Flora Spencer-Longhurst (born ) is an English actress. She is known for her roles in the CBBC series Leonardo (2011), and the FX series The Bastard Executioner (2015).

== Early life and education ==

Spencer-Longhurst joined the National Youth Music Theatre at age eleven. She subsequently studied at Manchester University.

==Career==
Spencer-Longhurst made her television debut in 2005 in the BBC television series Dalziel and Pascoe. Her professional stage debut was in 2007 at the Young Vic Theatre in a critically acclaimed production of The Member of the Wedding where she played the part of Frankie Addams. She played Rosalie in the Lillian Helman play The Children's Hour at The Royal Exchange Theatre, Cecily in a musical adaptation of Oscar Wilde's The Importance of Being Earnest, and had also performed the role of Belle in a stage version of A Christmas Carol at the King's Head Theatre. In addition, she had roles as Reza in the West End production of the musical Once and Lavinia in Titus Andronicus at Shakespeare's Globe.

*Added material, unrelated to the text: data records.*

/-- TIMETABLE_SWITCH, TIMETABLE_ENTRY_BEGIN, EGRESS_ENQUEUE and EGRESS_BEGIN (R431, R432, R436 to R440). The queues and the credits of the
link are those of the model's port state.
Rests on log entries 119, 130. -/
def Obligations.TimetablesAndQueuesServeTheirPorts : Prop :=
  ∀ s : State,
    (∀ (list dt w : Nat) (o : TimeList) (u : State), u = (s.tick dt).settleAll → (u.timetable list).pend = some (o, w) → w ≤ u.clock.station →
      Completes (.timetableSwitch list dt) s fun t => t.timetable list = Timetable.mk (some o) (o.entry u.clock.station) (o.gates (o.entry
      u.clock.station)) none none ∧ (List.range 9).all (fun l => l == list || t.timetable l == u.timetable l) = true ∧ t =
      { u with timetables := t.timetables }) ∧
    (∀ (list dt : Nat) (o : TimeList) (u : State), u = (s.tick dt).settleAll → (u.timetable list).oper = some o → ((u.timetable list).hold.elim true
      (fun h => decide (h ≤ u.clock.station)) = true) → Completes (.timetableEntryBegin list dt) s fun t => t.timetable list = Timetable.mk (some o)
      (o.entry u.clock.station) (o.gates (o.entry u.clock.station)) (u.timetable list).pend none ∧ (List.range 9).all (fun l => l == list ||
      t.timetable l == u.timetable l) = true ∧ t = { u with timetables := t.timetables }) ∧
    (∀ (port cls : Nat) (packet : Bytes) (dt st : Nat) (u : State), s.portUp port = true → u = (s.tick dt).settle port → pktTc packet = cls → cls <
      16 → pktOk packet = true → (isRequest packet = false ∨ (u.readyReq packet).any (fun e => e.2.frame.isSome && u.req e.1 == some e.2) = true ∧
      u.classClosed cls = false) → (st = ((s.port port).queue cls).getLast?.elim (s.port port).vtime fun q => q.finish) → Completes (.egressEnqueue
      port cls packet dt) s fun t => (t.port port).queue cls = (s.port port).queue cls ++ [QPacket.mk packet st ((st + packet.length * 65536 / max
      (u.fld SHP_WEIGHT_WEIGHT port cls) 1) % 2 ^ 64)] ∧ (List.range 16).all (fun c => c == cls || (t.port port).queue c == (s.port port).queue c) =
      true ∧ t.fab = { s.fab with out := s.fab.out.erase packet } ∧ SameMemory s t ∧ SameCompute s t ∧ SameSearch s t ∧ SameRings s t ∧ t.depots =
      s.depots ∧ t.nv = s.nv) ∧
    (∀ (port dt c : Nat) (q : QPacket) (l : List QPacket) (u : State), s.portUp port = true → u = (s.tick dt).settle port → u.nextClass port = some
      c → (u.port port).queue c = q :: l → Completes (.egressBegin port dt) s fun t => (c ≠ 0 → (t.port port).sending = some (c, u.clock.mono +
      ceilDiv (flitCount q.bytes.length * 2048) (max (u.portRate port) 1)) ∧ mapGetD (t.port port).linkCredit c 0 = mapGetD (u.port port).linkCredit
      c 0 - ceilDiv q.bytes.length 16) ∧ (l ≠ [] → (t.port port).queue c = l) ∧ (u.readyReq q.bytes).elim true (fun e => (t.req e.1).any fun (r :
      Req) => decide (r.stage = ReqStage.sent) && r.sentAt == u.clock.mono) = true ∧ SameMemory s t ∧ SameCompute s t ∧ SameSearch s t ∧ SameRings s
      t ∧ t.depots = s.depots ∧ t.nv = s.nv)

/-- FLIT_RECEIVE and NAK (R395, R396).
Rests on log entry 96. -/
def Obligations.FlitsAreCheckedAndReplayed : Prop :=
  ∀ s : State,
    (∀ (port : Nat) (flit : Bytes) (x : Port), s.portUp port = true → x = s.port port → flit.length = 256 → leAt flit 252 4 = (crc32c (bytesAt flit
      0 252)).toNat → leAt flit 0 1 = 1 → leAt flit 1 2 % 4096 = (x.rxSeq + 1) % 4096 → Completes (.flitReceive port flit) s fun t => t.port port =
      { x with acked := leAt flit 3 2 % 4096, rxSeq := (x.rxSeq + 1) % 4096, rxSlots := x.rxSlots ++ chunks 16 15 (bytesAt flit 8 240), linkCredit := (t.port port).linkCredit }
      ∧ (0 < leAt flit 6 2 → mapGetD (t.port port).linkCredit (leAt flit 5 1 % 16) 0 = mapGetD x.linkCredit (leAt flit 5 1 % 16) 0 + leAt flit 6 2)
      ∧ t = { s with ports := t.ports }) ∧
    (∀ (port : Nat) (flit : Bytes), s.portUp port = true → flit.length = 256 → leAt flit 252 4 ≠ (crc32c (bytesAt flit 0 252)).toNat → Completes
      (.flitReceive port flit) s fun t => (t.port port).rxSeq = (s.port port).rxSeq ∧ (t.port port).rxSlots = (s.port port).rxSlots ∧ t.fld
      JUG_LINKRETX_CRCERR port = countUp JUG_LINKRETX_CRCERR (s.fld JUG_LINKRETX_CRCERR port) 1 ∧ t.fab.flits.length = s.fab.flits.length + 1 ∧
      t.fab.flits.take s.fab.flits.length = s.fab.flits ∧ t.fab.flits.drop s.fab.flits.length ≠ [] ∧ SameMemory s t ∧ SameCompute s t ∧ SameSearch s
      t ∧ SameRings s t ∧ t.depots = s.depots ∧ t.nv = s.nv) ∧
    (∀ (port seq : Nat), s.portUp port = true → seq < 4096 → Completes (.nak port seq) s fun t => t.fab =
      { s.fab with flits := s.fab.flits ++ ((s.port port).replay.filter fun f => State.replayAfter.seqAfter (leAt f 1 2 % 4096) seq).map fun f => (port, f) }
      ∧ t.fld JUG_LINKRETX_REPLAYS port = countUp JUG_LINKRETX_REPLAYS (s.fld JUG_LINKRETX_REPLAYS port) 1 ∧ t.ports = s.ports ∧ SameMemory s t ∧
      SameCompute s t ∧ SameSearch s t ∧ SameRings s t ∧ t.depots = s.depots ∧ t.nv = s.nv)

/-- INBOUND_READ, INBOUND_WRITE, INBOUND_ATOMIC, INBOUND_MSG and LATER_EPOCH_HOLD_EXPIRY (R405 to R415). The length of a message ring is the
model's (log entry 98).
Rests on log entry 94. -/
def Obligations.InboundRequestsAreCheckedServedAndAnswered : Prop :=
  ∀ s : State,
    (∀ (port : Nat) (packet : Bytes) (dt : Nat) (p : Pkt) (id off : Nat), port < s.jugPorts → pktOp packet = opREAD → pktOk packet = true →
      (((s.tick dt).takeSlots port packet).policed port (pktTc packet) (32 + leAt packet 26 2)).1 = true → s.fenced = false → p = Pkt.ofBytes packet
      → p.epoch = s.epoch → 0 < s.epoch → p.job ≠ 0 → p.job ≠ 0xFFFF → s.inboundPlace p = some (id, off) → s.readStatus id off p.len = none →
      Completes (.inboundRead port packet dt) s fun t => t.fab.out = s.fab.out ++ [(s.replyTo p stOK (s.allocBytes id off p.len)).bytes] ∧
      t.allocBytes id off p.len = s.allocBytes id off p.len ∧ t.poison = s.poison ∧ t.jobs = s.jobs ∧ t.fab.replay = s.fab.replay ∧ t.depots =
      s.depots ∧ t.regs = s.regs ∧ SameCompute s t ∧ SameSearch s t ∧ SameRings s t ∧ t.nv = s.nv) ∧
    (∀ (port : Nat) (packet : Bytes) (dt : Nat) (p : Pkt), port < s.jugPorts → pktOp packet = opREAD → pktOk packet = true → (((s.tick dt).takeSlots
      port packet).policed port (pktTc packet) (32 + leAt packet 26 2)).1 = true → s.fenced = false → p = Pkt.ofBytes packet → p.epoch = s.epoch → 0
      < s.epoch → (p.job = 0 ∨ p.job = 0xFFFF ∨ s.inboundPlace p = none) → Completes (.inboundRead port packet dt) s fun t => t.fab.out = s.fab.out
      ++ [(s.replyTo p stNOACCESS []).bytes] ∧ t.fld JUG_NOACCESS_COUNT = countUp JUG_NOACCESS_COUNT (s.fld JUG_NOACCESS_COUNT) 1 ∧ t.jobs = s.jobs
      ∧ SameMemory s t ∧ SameCompute s t ∧ SameSearch s t ∧ SameRings s t ∧ t.depots = s.depots ∧ t.nv = s.nv) ∧
    (∀ (port : Nat) (packet : Bytes) (dt : Nat) (p : Pkt) (id off : Nat) (a : Alloc), port < s.jugPorts → pktOp packet = opWRITE → pktOk packet =
      true → (((s.tick dt).takeSlots port packet).policed port (pktTc packet) (32 + leAt packet 26 2)).1 = true → s.fenced = false → p = Pkt.ofBytes
      packet → p.epoch = s.epoch → 0 < s.epoch → p.job ≠ 0 → p.job ≠ 0xFFFF → s.inboundPlace p = some (id, off) → s.partPoison id off p.len = false
      → s.alloc id = some a → a.flags.persist = false → Completes (.inboundWrite port packet dt) s fun t => t.fab.out = s.fab.out ++ [(s.replyTo p
      stOK []).bytes] ∧ (t.alloc id).any (fun (z : Alloc) => z.mem == memWrite a.mem off p.payload && z.size == a.size) = true ∧ t.jobs = s.jobs ∧
      t.fab.replay = s.fab.replay ∧ SameCompute s t ∧ SameSearch s t ∧ SameRings s t ∧ t.nv = s.nv) ∧
    (∀ (port : Nat) (packet : Bytes) (dt : Nat) (p : Pkt), port < s.jugPorts → pktOp packet = opWRITE → pktOk packet = true → (((s.tick
      dt).takeSlots port packet).policed port (pktTc packet) (32 + leAt packet 26 2)).1 = true → s.fenced = false → p = Pkt.ofBytes packet → p.epoch
      = s.epoch → 0 < s.epoch → (p.job = 0 ∨ p.job = 0xFFFF ∨ s.inboundPlace p = none) → Completes (.inboundWrite port packet dt) s fun t =>
      t.fab.out = s.fab.out ++ [(s.replyTo p stNOACCESS []).bytes] ∧ t.fld JUG_NOACCESS_COUNT = countUp JUG_NOACCESS_COUNT (s.fld
      JUG_NOACCESS_COUNT) 1 ∧ t.jobs = s.jobs ∧ SameMemory s t ∧ SameCompute s t ∧ SameSearch s t ∧ SameRings s t ∧ t.depots = s.depots ∧ t.nv =
      s.nv) ∧
    (∀ (port : Nat) (packet : Bytes) (dt : Nat) (p : Pkt) (id off old v : Nat) (a : Alloc), port < s.jugPorts → pktOp packet = opATOMIC → pktOk
      packet = true → (((s.tick dt).takeSlots port packet).policed port (pktTc packet) (32 + leAt packet 26 2)).1 = true → s.fenced = false → p =
      Pkt.ofBytes packet → p.epoch = s.epoch → 0 < s.epoch → p.job ≠ 0 → p.job ≠ 0xFFFF → s.inboundPlace p = some (id, off) → (((mapGetD
      s.fab.replay p.src (ReplayTable.mk [] none)).entries.any fun e => e.ctx == p.ctx && e.seqn == p.seqn) = false) → (mapGetD s.fab.replay p.src
      (ReplayTable.mk [] none)).entries.length < replaySize → ((mapGetD s.fab.replay p.src (ReplayTable.mk [] none)).lowmark.elim true (fun m =>
      seqLater p.seqn m) = true) → (s.poisonIn id off p.size).isEmpty = true → s.alloc id = some a → old = leNat (s.allocBytes id off p.size) →
      atomicNew (p.asize % 16) (p.asize / 16 % 8) old (leAt p.payload 0 p.size) (leAt p.payload 8 p.size) = some v → Completes (.inboundAtomic port
      packet dt) s fun t => t.fab.out = s.fab.out ++ [(s.replyTo p stOK (leBytes 8 old)).bytes] ∧ (t.alloc id).any (fun (z : Alloc) => z.mem ==
      memWrite a.mem off (leBytes p.size v) && z.size == a.size) = true ∧ (mapGetD t.fab.replay p.src (ReplayTable.mk [] none)).entries = (mapGetD
      s.fab.replay p.src (ReplayTable.mk [] none)).entries ++ [ReplayEntry.mk p.ctx p.seqn old stOK (s.clock.mono + dt)] ∧ t.jobs = s.jobs ∧
      SameCompute s t ∧ SameSearch s t ∧ SameRings s t ∧ t.nv = s.nv) ∧
    (∀ (port : Nat) (packet : Bytes) (dt : Nat) (p : Pkt) (id off : Nat) (e : ReplayEntry), port < s.jugPorts → pktOp packet = opATOMIC → pktOk
      packet = true → (((s.tick dt).takeSlots port packet).policed port (pktTc packet) (32 + leAt packet 26 2)).1 = true → s.fenced = false → p =
      Pkt.ofBytes packet → p.epoch = s.epoch → 0 < s.epoch → p.job ≠ 0 → p.job ≠ 0xFFFF → s.inboundPlace p = some (id, off) → ((mapGetD s.fab.replay
      p.src (ReplayTable.mk [] none)).entries.find? (fun e => e.ctx == p.ctx && e.seqn == p.seqn) = some e) → Completes (.inboundAtomic port packet
      dt) s fun t => t.fab.out = s.fab.out ++ [(s.replyTo p e.status (leBytes 8 e.old)).bytes] ∧ t.fab.replay = s.fab.replay ∧ t.fld
      JUG_ATOMIC_REPLAYED = countUp JUG_ATOMIC_REPLAYED (s.fld JUG_ATOMIC_REPLAYED) 1 ∧ t.jobs = s.jobs ∧ SameMemory s t ∧ SameCompute s t ∧
      SameSearch s t ∧ SameRings s t ∧ t.depots = s.depots ∧ t.nv = s.nv) ∧
    (∀ (port : Nat) (packet : Bytes) (dt : Nat) (p : Pkt) (j : Job) (ms : List Bytes), port < s.jugPorts → pktOp packet = opMSG → pktOk packet =
      true → (((s.tick dt).takeSlots port packet).policed port (pktTc packet) (32 + leAt packet 26 2)).1 = true → s.fenced = false → p = Pkt.ofBytes
      packet → p.epoch = s.epoch → 0 < s.epoch → p.job ≠ 0 → p.job ≠ 0xFFFF → mapGet s.jobs p.job = some j → j.msgs = some ms → Completes
      (.inboundMsg port packet dt) s fun t => (sumNat (ms.map List.length) + p.len ≤ msgRingBytes → t.jobs = mapSet s.jobs p.job
      { j with msgs := some (ms ++ [p.payload]) } ∧ t.fab.out = s.fab.out ++ [(s.replyTo p stOK []).bytes]) ∧ (msgRingBytes < sumNat (ms.map
      List.length) + p.len → t.jobs = s.jobs ∧ t.fab.out = s.fab.out ++ [(s.replyTo p stBUSY []).bytes]) ∧ SameMemory s t ∧ SameCompute s t ∧
      SameSearch s t ∧ SameRings s t ∧ t.depots = s.depots ∧ t.nv = s.nv) ∧
    (∀ (hold dt : Nat) (h : HeldReq), mapGet s.fab.holds hold = some h → h.time + 500000 ≤ s.clock.mono + dt → Completes (.laterEpochHoldExpiry hold
      dt) s fun t => t.fab =
      { s.fab with holds := mapErase s.fab.holds hold, out := s.fab.out ++ [(s.replyTo (Pkt.ofBytes h.packet) stSTALEEPOCH []).bytes] } ∧ t.fld
      JUG_STALE_IN = countUp JUG_STALE_IN (s.fld JUG_STALE_IN) 1 ∧ t.jobs = s.jobs ∧ SameMemory s t ∧ SameCompute s t ∧ SameSearch s t ∧ SameRings s
      t ∧ t.depots = s.depots ∧ t.nv = s.nv)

In 2011, she played the dual role of Lisa and Tomaso in the CBBC series Leonardo where she played the part of a girl disguised as an apprentice male artist. Other roles in television included Losing It with Martin Clunes, and the 2006 pilot episode of Lewis. Her motion picture debut Walking with the Enemy had won her a Best Supporting Actress award at the Fort Lauderdale International Film Festival and was released in April 2014. She has also appeared in Wallander, Unforgiven, "Father Brown", and Walking with the Enemy.

==Acting credits==

=== Film and television ===
- Dalziel and Pascoe (TV series) "Dust Thou Art" (2005) – Lisa Johnstone
- Lewis (2006 TV film, pilot episode) – Jessica Pollock
- Losing It (2006 TV film) – Erica MacNaughton
- The Family Man (2006 TV film) – Chloe
- The Afternoon Play (TV series) "The Real Deal" (2007) – Laura Fisher
- Wallander (TV series) "One Step Behind" (2008) – Isa
- Unforgiven (2009 TV series) – Emily Belcombe
- Comedy Showcase (TV series) "Chickens" (2011) – Gracie
- Taken (2011 short film) – Jill Maine
- Leonardo (2011–12 TV series) – Lisa/Tomaso/Tom
- Father Brown (TV series) "The Face of Death" (2013) – Lucia Galloway
- Beautiful Relics (2013 short film)
- Walking with the Enemy (2014) – Rachel Schoen
- The Bastard Executioner (TV series) (2015) – Baroness Lowry "Love" Aberffraw Ventris
- Oasis (TV Series) (2017) - Bea
- Midsomer Murders (TV Series) "The Curse of the Ninth" (2017) - Natalie Wheeler
- The Irish Connection (2022) - Alice Baker

=== Theatre ===
- Member of the Wedding (Young Vic Theatre) 2007 – Frankie Addams
- Ghosts (Young Vic Theatre) 2008 – Regina Engstrand
- Girl With a Pearl Earring (Theatre Royal Haymarket) 2008 – Cornelia Vermeer
- The Children's Hour (Royal Exchange Theatre) 2008 – Rosalie Wells
- A Christmas Carol (King's Head Theatre) 2009 – Belle
- The Beggar's Opera (Open Air Theatre) 2011 – Polly Peacham
- The Importance of Being Earnest (Theatre Royal, Windsor) 2011 – Cecily Cardew
- Once (Phoenix Theatre) 2013 – Reza
- Titus Andronicus (Shakespeare's Globe) 2014 – Lavinia
- Love's Labour's Lost (Royal Shakespeare Theatre) 2014 – Katharine
- Love's Labour's Won (also known as Much Ado About Nothing) (Royal Shakespeare Theatre) 2014 – Hero
- A Christmas Truce (Royal Shakespeare Theatre) 2014 – Mrs. Godrey
- The Real Thing (2017) for director Stephen Unwin, playing Annie — Theatre Royal, Bath.